def levelAt (ds : List (Nat × Bool × Bool)) (r h k : Nat) : Nat := (ds.getD ((2 * r + h) * 8 + k) (0, false, false)).1

/-- Check 64 of half h and slice k (R92): the levels of all payload rows against row 64. -/
def check64 (ds : List (Nat × Bool × Bool)) (h k : Nat) : Bool :=
  (((List.range 64).map fun r => levelAt ds r h k).foldl (· + ·) 0 + levelAt ds 64 h k) % 2 == 0

/-- Check 65: the levels of the even payload rows against row 65. -/
def check65 (ds : List (Nat × Bool × Bool)) (h k : Nat) : Bool :=
  (((List.range 32).map fun i => levelAt ds (2 * i) h k).foldl (· + ·) 0 + levelAt ds 65 h k) % 2 == 0

/-- Checks 64 and 65 of every slice and half (R92). -/
def parityOk (ds : List (Nat × Bool × Bool)) : Bool :=
  (List.range 16).all fun hk => check64 ds (hk % 2) (hk / 2) && check65 ds (hk % 2) (hk / 2)

/-- The checks of one kind that fail, bit 8h + k (R93). -/
def failedChecks (chk : Nat → Nat → Bool) : BitVec 16 :=
  BitVec.ofNat 16 (((List.range 16).map fun i => if chk (i / 8) (i % 8) then 0 else 2 ^ i).foldl (· + ·) 0)

def doubtful (ds : List (Nat × Bool × Bool)) : Bool := ds.any (·.2.1)

/-- Rows that diagnosis finds faulty: the physical rows of wrong or doubtful decisions (R96). -/
def faultyRows (c : Core) (ds : List (Nat × Bool × Bool)) : List (Fin 67) :=
  (List.finRange 67).filter fun (pr : Fin 67) =>
    (List.range 66).any fun r => physRow c r == pr.val
      && (List.range 16).any fun i => let d := ds.getD (16 * r + i) (0, false, false); d.2.1 || d.2.2

/-- Codes 0 and 255 of an attempt (R56). -/
def clips (samples : List Byte) : Nat := (samples.filter fun b => b == 0 || b == 255).length

/-- The attempts of an exact pass (R94): at most `n`; the core's counters as they leave them, and the decisions where an
attempt passed. The fourth failure holds the core with the faulty rows of the diagnosis (R95, R96). DESIGN CHOICE: TC_CORE_REPLAYS
counts a failing pass here and the passes discarded behind it in `passesBehind` (R73, R94; assumption 60). -/
def exactAttempts (b : Block) (bytes : List Nat) : Nat → List (List Byte) → Core → Core × Option (List (Nat × Bool × Bool))
  | 0, _, c => (c, none)
  | _ + 1, [], c => (c, none)
  | n + 1, smp :: rest, c =>
    let ds := decisions c b bytes smp
    let c := { c with adcClip := c.adcClip + BitVec.ofNat 32 (clips smp) }
    if parityOk ds && !doubtful ds then ({ c with passes := c.passes + 1 }, some ds)
    else
      let c := { c with selvFail := c.selvFail + (if parityOk ds then 0 else 1) }
      if n = 0 then
        ({ c with
           faulty := faultyRows c ds, st := .held
           checks := c.checks ++ (faultyRows c ds).map fun r => (r, failedChecks (check64 ds), failedChecks (check65 ds)) }, none)
      else exactAttempts b bytes n rest { c with replays := c.replays + 1 }

/-! ### Recombination (R101) -/

/-- Logical vector and weight of slice k (R80). -/
def sliceVec (fmt k : Nat) : Nat := if fmtBits4 fmt then k / 4 else 0
def sliceWeight (fmt k : Nat) : Int :=
  match fmt with
  | 1 => if k = 7 then -128 else 2 ^ k
  | 2 => 2 ^ (k % 4)
  | 3 => if k % 4 = 3 then -8 else 2 ^ (k % 4)
  | _ => 2 ^ k

/-- y of a logical vector, row group and half (R101). -/
def recombine (fmt : Nat) (zx : Int) (b : Block) (ds : List (Nat × Bool × Bool)) (xsum : Int) (v jl h : Nat) : Int :=
  let p := ((List.range 8).map fun k =>
    if sliceVec fmt k = v then
      sliceWeight fmt k * ((List.range b.wb).map fun q => ((2 ^ q * levelAt ds (b.wb * jl + q) h k : Nat) : Int)).foldl (· + ·) 0
    else 0).foldl (· + ·) 0
  p - 2 ^ (b.wb - 1) * xsum - zx * b.sigma.getD (2 * jl + h) 0

/-! ### Analog rows (R65, R66) -/

/-- The analog row value V from the two codes of a row. -/
def rowValue (r : Row) (ca cb : Nat) : Int :=
  let t := (r.a.k : Int) * (256 * ca - r.a.o) + (r.b.k : Int) * (256 * cb - r.b.o)
  clampInt 0 254016 (roundShift false t 13)

/-- y of an analog row (R66). `samples` holds the code of physical row r, half h at 2r + h. -/
def analogY (c : Core) (b : Block) (zx xsum : Int) (samples : List Byte) (jl : Nat) : Int :=
  let pr := physRow c jl
  rowValue (c.row pr) (samples.getD (2 * pr) 0).toNat (samples.getD (2 * pr + 1) 0).toNat
    - 32 * xsum - zx * (b.sigma.getD jl 0 - 2048)

/-! ### A pass -/

/-- Rows of a core go out of service at its next fix point; the core is HELD and drained at once, its passes in flight
discarded (R99, R204). -/
def holdForRows (core : Fin 48) (rows : List (Fin 67)) (s : State) : State :=
  let c := s.core core
  let new := rows.filter fun r => !(c.row r.val).quar && !c.faulty.contains r
  if new.isEmpty || c.st == .retired then s
  else
    updCore core (fun c => { c with
      faulty := c.faulty ++ new, st := if c.st == .dark then .dark else .held }) (discardPasses (· == core) s)

/-- Every row that carries the block's levels is in exact service (R88). -/
def exactService (c : Core) : Bool :=
  (List.range 66).all fun r =>
    thresholdsRise (thresholds (c.row (physRow c r)).a) && thresholdsRise (thresholds (c.row (physRow c r)).b)

/-- Symbols enter the core (R62): the modulators are driven. -/
def Core.issue (c : Core) : Core :=
  { c with modWritten := true, st := if c.st == .held || c.st == .dark then c.st else .running }

/-- An exact operand vector enters by one of the two operand registers (R21, R48, R62). -/
def Core.feed (bytes : List Nat) (c : Core) : Core := { c.issue with operands := bytes :: c.operands.take 1 }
=======
PROBLEM TO WORK ON: The lines that mention the word "issue" should be pulled from the records above.

EXPECTED ANSWER:
def Core.issue (c : Core) : Core :=
def Core.feed (bytes : List Nat) (c : Core) : Core := { c.issue with operands := bytes :: c.operands.take 1 }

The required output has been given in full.